**Problem to work on**
Reproduce every record exactly as written.

**Entries provided**
/-- The number of a loaded key slot's key, for the context of `ctx`; or the KEY_SLOT cause (R35, R424, R425). -/
def State.keyOf (s : State) (slot : Nat) (ctx : Byte) : Except Nat Nat :=
  match smFind s.rsc.slots slot with
  | none => .error 0x01
  | some k => if k.closing then .error 0x01 else if k.ctx ≠ ctx then .error 0x02 else .ok (k.load + 2)

/-- Whether a remote range lies in what the package exports (R35). -/
def State.exported (s : State) (pkg pa : Nat) : Bool :=
  s.fabric.exports.any (fun (p, lo, hi) => p == pkg && lo ≤ pa && pa < hi)

/-- Who translates: the job's root and context, whether the access is privileged, a write, or an MMV weight read. -/
structure XReq where
  root : Nat
  ctx : Byte
  priv : Bool
  write : Bool
  mmv : Bool
  vec : Bool := false
  atom : Bool := false
  home : Bool := false
deriving DecidableEq, Repr

/-- The checks of a valid leaf (R35), in the order of R40: the fault, or the place. -/
def State.leafCheck (s : State) (q : XReq) (e : Word) (log va : Nat) : Except (Byte × Nat) Place :=
  let pa := leafFrame e * 2 ^ 16 + va % 2 ^ log
  if !q.priv ∧ leafS e then .error (Code.protection, 0x02)
  else if q.write ∧ !leafW e then .error (Code.protection, 0x01)
  else if q.mmv ∧ (!leafMv e ∨ leafTgt e ≠ 0) then .error (Code.protection, 0x0A)
  else if q.atom ∧ leafTgt e = 1 then .error (Code.protection, 0x10)
  else if q.vec ∧ (leafTgt e ≠ 0 ∨ leafUc e) then .error (Code.protection, 0x13)
  else if q.home ∧ (leafTgt e ≠ 0 ∨ leafUc e) then .error (Code.protection, 0x11)
  else if leafTgt e = 2 ∧ !s.exported (leafPkg e) pa then .error (Code.protection, 0x09)
  else match leafTgt e with
    | 0 => match s.keyOf (leafKey e) q.ctx with
      | .error c => .error (Code.keySlot, c)
      | .ok kn => .ok (.mem (hbmKey pa) kn (leafUc e))
    | 1 => .ok (.host pa)
    | _ => .ok (.remote (leafPkg e) pa)

/-- A tile keeps a translation in its cache of 128 entries (R37). -/
def Tile.cacheTlb (x : Tile) (l : Tlb) : Tile := { x with tlb := cacheIn 128 x.tlb l }

/-- The caches after a walk of a tile: the leaf in the tile's and in its row's, the table entries in the walker's (R37). -/
def State.cacheWalk (s : State) (t va : Nat) (l : Tlb) (ups : List Tlb) : State :=
  let k := rowSet t l.page
  let w := walkerOf t va
  { s.updTile t (fun x => x.cacheTlb l) with
    rowTlb := smPut s.rowTlb k (cacheIn 8 (smGet [] s.rowTlb k) l)
    upper := smPut s.upper w (ups.foldl (cacheIn 256) (smGet [] s.upper w)) }

/-- Drops cached entries of every tile, row and walker, and what walks have answered to instructions in flight
(R39, R358). -/
def State.dropTlb (s : State) (gone : Tlb → Bool) : State :=
  { s with
    rowTlb := s.rowTlb.map (fun (k, ls) => (k, ls.filter (fun l => !gone l)))
    upper := s.upper.map (fun (k, ls) => (k, ls.filter (fun l => !gone l)))
    tiles := s.tiles.map (fun (t, x) => (t, { x with
      tlb := x.tlb.filter (fun l => !gone l)
      cores := x.cores.map (fun (k, c) => (k, { c with walks := c.walks.filter (fun m => match m.ans with
        | some (.leaf e log) => !gone { ctx := c.cctx, page := m.va / 2 ^ log, log := log, leaf := e }
        | _ => true) })) })) }

/-- Whether a matrix instruction reads or writes pages under a key. -/
def MOp.usesKey (m : MOp) (kn : Nat) : Bool := m.pages.any (fun (_, p) => p.2 == kn)

/-- Whether a chunk has a store, an atomic or a matrix instruction under a key to make. -/
def Chunk.usesKey (h : Chunk) (kn : Nat) : Bool :=
  h.skey.any (fun (_, n) => n == kn) || h.late.any (fun a => a.keyNo == kn) || h.acts.any (fun a => match a with
    | .atomic a => a.keyNo == kn
    | .matrix m => m.usesKey kn
    | _ => false)

/-- Whether an access under a key is in flight: of a matrix instruction, of a chunk that has not committed or of an atomic that has
not been performed (R425). -/
def State.keyInUse (s : State) (kn : Nat) : Bool :=
  s.tiles.any (fun (_, x) => x.mq.any (fun m => m.usesKey kn) ||
    x.cores.any (fun (_, c) => c.atoms.any (fun a => a.keyNo == kn) || c.chunk.any (fun h => h.usesKey kn)))

/-- Slots that are being unloaded and under which nothing is in flight any more become EMPTY: the cached translations that
name them go, then the keys (R425). -/
def State.slotsSettle (s : State) : State :=
  s.rsc.slots.foldl (fun s (n, k) =>
    if k.closing ∧ !s.keyInUse (k.load + 2) then
      let s := s.dropTlb (fun l => leafTgt l.leaf == 0 && leafKey l.leaf == n)
      { s with rsc := { s.rsc with slots := smErase s.rsc.slots n } }
    else s) s

/-- Sets A, and D for a write, in a leaf entry by an atomic OR in the commit order (R37): the entry's byte that holds both,
which stays under the key that it was written under. -/
def State.setAD (s : State) (t : Nat) (vf : Option Nat) (e : Word) (at_ : Nat) (write : Bool) : State × Word :=
  let bits : Word := 0x20000000 ||| (if write then 0x10000000 else 0)
  let e' := e ||| bits
  let key := hbmKey at_ + 3
  let b := BitVec.ofNat 8 ((memByte s.mem key).toNat ||| bits.toNat / 2 ^ 24)
  if e' = e then (s, e) else (s.commitBytes t vf (smGet 0 s.keyTag key) key [b], e')

/-- A cached leaf that serves an access of tile t: the tile's, or else its row's; for a write only one with D set (R37). -/
def State.cached (s : State) (t : Nat) (ctx : Byte) (write : Bool) (va : Nat) : Option Tlb :=
  let ok := fun (l : Tlb) => l.serves ctx va && (!write || leafD l.leaf)
  match (s.tile t).tlb.find? ok with
  | some l => some l
  | none => [16, 21, 30].findSome? (fun log => (smGet [] s.rowTlb (rowSet t (va / 2 ^ log))).find? ok)

/-- A walk of tile t for an access: when every check passes it sets A, and D for a write, and the caches keep the entries
(R35, R37). The error is a fault's code and cause; code 0xF4 is an uncorrectable entry. -/
def State.walkFor (s : State) (t : Nat) (vf : Option Nat) (q : XReq) (va : Nat) :
    Except (Byte × Nat) ((Word × Nat × Place) × State) :=
  match s.walkFrom q.ctx (smGet [] s.upper (walkerOf t va)) 4 0 q.root va with
  | (.fault c, _) => .error (Code.pageFault, c)
  | (.check a, _) => .error (0xF4, a)
  | (.leaf e at_ log, ups) => match s.leafCheck q e log va with
    | .error f => .error f
    | .ok p =>
      let (s, e) := s.setAD t vf e at_ q.write
      .ok ((e, log, p), s.cacheWalk t va { ctx := q.ctx, page := va / 2 ^ log, log := log, leaf := e } ups)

**Result of this exercise**
/-- The number of a loaded key slot's key, for the context of `ctx`; or the KEY_SLOT cause (R35, R424, R425). -/
def State.keyOf (s : State) (slot : Nat) (ctx : Byte) : Except Nat Nat :=
  match smFind s.rsc.slots slot with
  | none => .error 0x01
  | some k => if k.closing then .error 0x01 else if k.ctx ≠ ctx then .error 0x02 else .ok (k.load + 2)

/-- Whether a remote range lies in what the package exports (R35). -/
def State.exported (s : State) (pkg pa : Nat) : Bool :=
  s.fabric.exports.any (fun (p, lo, hi) => p == pkg && lo ≤ pa && pa < hi)

/-- Who translates: the job's root and context, whether the access is privileged, a write, or an MMV weight read. -/
structure XReq where
  root : Nat
  ctx : Byte
  priv : Bool
  write : Bool
  mmv : Bool
  vec : Bool := false
  atom : Bool := false
  home : Bool := false
deriving DecidableEq, Repr

/-- The checks of a valid leaf (R35), in the order of R40: the fault, or the place. -/
def State.leafCheck (s : State) (q : XReq) (e : Word) (log va : Nat) : Except (Byte × Nat) Place :=
  let pa := leafFrame e * 2 ^ 16 + va % 2 ^ log
  if !q.priv ∧ leafS e then .error (Code.protection, 0x02)
  else if q.write ∧ !leafW e then .error (Code.protection, 0x01)
  else if q.mmv ∧ (!leafMv e ∨ leafTgt e ≠ 0) then .error (Code.protection, 0x0A)
  else if q.atom ∧ leafTgt e = 1 then .error (Code.protection, 0x10)
  else if q.vec ∧ (leafTgt e ≠ 0 ∨ leafUc e) then .error (Code.protection, 0x13)
  else if q.home ∧ (leafTgt e ≠ 0 ∨ leafUc e) then .error (Code.protection, 0x11)
  else if leafTgt e = 2 ∧ !s.exported (leafPkg e) pa then .error (Code.protection, 0x09)
  else match leafTgt e with
    | 0 => match s.keyOf (leafKey e) q.ctx with
      | .error c => .error (Code.keySlot, c)
      | .ok kn => .ok (.mem (hbmKey pa) kn (leafUc e))
    | 1 => .ok (.host pa)
    | _ => .ok (.remote (leafPkg e) pa)

/-- A tile keeps a translation in its cache of 128 entries (R37). -/
def Tile.cacheTlb (x : Tile) (l : Tlb) : Tile := { x with tlb := cacheIn 128 x.tlb l }

/-- The caches after a walk of a tile: the leaf in the tile's and in its row's, the table entries in the walker's (R37). -/
def State.cacheWalk (s : State) (t va : Nat) (l : Tlb) (ups : List Tlb) : State :=
  let k := rowSet t l.page
  let w := walkerOf t va
  { s.updTile t (fun x => x.cacheTlb l) with
    rowTlb := smPut s.rowTlb k (cacheIn 8 (smGet [] s.rowTlb k) l)
    upper := smPut s.upper w (ups.foldl (cacheIn 256) (smGet [] s.upper w)) }

/-- Drops cached entries of every tile, row and walker, and what walks have answered to instructions in flight
(R39, R358). -/
def State.dropTlb (s : State) (gone : Tlb → Bool) : State :=
  { s with
    rowTlb := s.rowTlb.map (fun (k, ls) => (k, ls.filter (fun l => !gone l)))
    upper := s.upper.map (fun (k, ls) => (k, ls.filter (fun l => !gone l)))
    tiles := s.tiles.map (fun (t, x) => (t, { x with
      tlb := x.tlb.filter (fun l => !gone l)
      cores := x.cores.map (fun (k, c) => (k, { c with walks := c.walks.filter (fun m => match m.ans with
        | some (.leaf e log) => !gone { ctx := c.cctx, page := m.va / 2 ^ log, log := log, leaf := e }
        | _ => true) })) })) }

/-- Whether a matrix instruction reads or writes pages under a key. -/
def MOp.usesKey (m : MOp) (kn : Nat) : Bool := m.pages.any (fun (_, p) => p.2 == kn)

/-- Whether a chunk has a store, an atomic or a matrix instruction under a key to make. -/
def Chunk.usesKey (h : Chunk) (kn : Nat) : Bool :=
  h.skey.any (fun (_, n) => n == kn) || h.late.any (fun a => a.keyNo == kn) || h.acts.any (fun a => match a with
    | .atomic a => a.keyNo == kn
    | .matrix m => m.usesKey kn
    | _ => false)

/-- Whether an access under a key is in flight: of a matrix instruction, of a chunk that has not committed or of an atomic that has
not been performed (R425). -/
def State.keyInUse (s : State) (kn : Nat) : Bool :=
  s.tiles.any (fun (_, x) => x.mq.any (fun m => m.usesKey kn) ||
    x.cores.any (fun (_, c) => c.atoms.any (fun a => a.keyNo == kn) || c.chunk.any (fun h => h.usesKey kn)))

/-- Slots that are being unloaded and under which nothing is in flight any more become EMPTY: the cached translations that
name them go, then the keys (R425). -/
def State.slotsSettle (s : State) : State :=
  s.rsc.slots.foldl (fun s (n, k) =>
    if k.closing ∧ !s.keyInUse (k.load + 2) then
      let s := s.dropTlb (fun l => leafTgt l.leaf == 0 && leafKey l.leaf == n)
      { s with rsc := { s.rsc with slots := smErase s.rsc.slots n } }
    else s) s

/-- Sets A, and D for a write, in a leaf entry by an atomic OR in the commit order (R37): the entry's byte that holds both,
which stays under the key that it was written under. -/
def State.setAD (s : State) (t : Nat) (vf : Option Nat) (e : Word) (at_ : Nat) (write : Bool) : State × Word :=
  let bits : Word := 0x20000000 ||| (if write then 0x10000000 else 0)
  let e' := e ||| bits
  let key := hbmKey at_ + 3
  let b := BitVec.ofNat 8 ((memByte s.mem key).toNat ||| bits.toNat / 2 ^ 24)
  if e' = e then (s, e) else (s.commitBytes t vf (smGet 0 s.keyTag key) key [b], e')

/-- A cached leaf that serves an access of tile t: the tile's, or else its row's; for a write only one with D set (R37). -/
def State.cached (s : State) (t : Nat) (ctx : Byte) (write : Bool) (va : Nat) : Option Tlb :=
  let ok := fun (l : Tlb) => l.serves ctx va && (!write || leafD l.leaf)
  match (s.tile t).tlb.find? ok with
  | some l => some l
  | none => [16, 21, 30].findSome? (fun log => (smGet [] s.rowTlb (rowSet t (va / 2 ^ log))).find? ok)

/-- A walk of tile t for an access: when every check passes it sets A, and D for a write, and the caches keep the entries
(R35, R37). The error is a fault's code and cause; code 0xF4 is an uncorrectable entry. -/
def State.walkFor (s : State) (t : Nat) (vf : Option Nat) (q : XReq) (va : Nat) :
    Except (Byte × Nat) ((Word × Nat × Place) × State) :=
  match s.walkFrom q.ctx (smGet [] s.upper (walkerOf t va)) 4 0 q.root va with
  | (.fault c, _) => .error (Code.pageFault, c)
  | (.check a, _) => .error (0xF4, a)
  | (.leaf e at_ log, ups) => match s.leafCheck q e log va with
    | .error f => .error f
    | .ok p =>
      let (s, e) := s.setAD t vf e at_ q.write
      .ok ((e, log, p), s.cacheWalk t va { ctx := q.ctx, page := va / 2 ^ log, log := log, leaf := e } ups)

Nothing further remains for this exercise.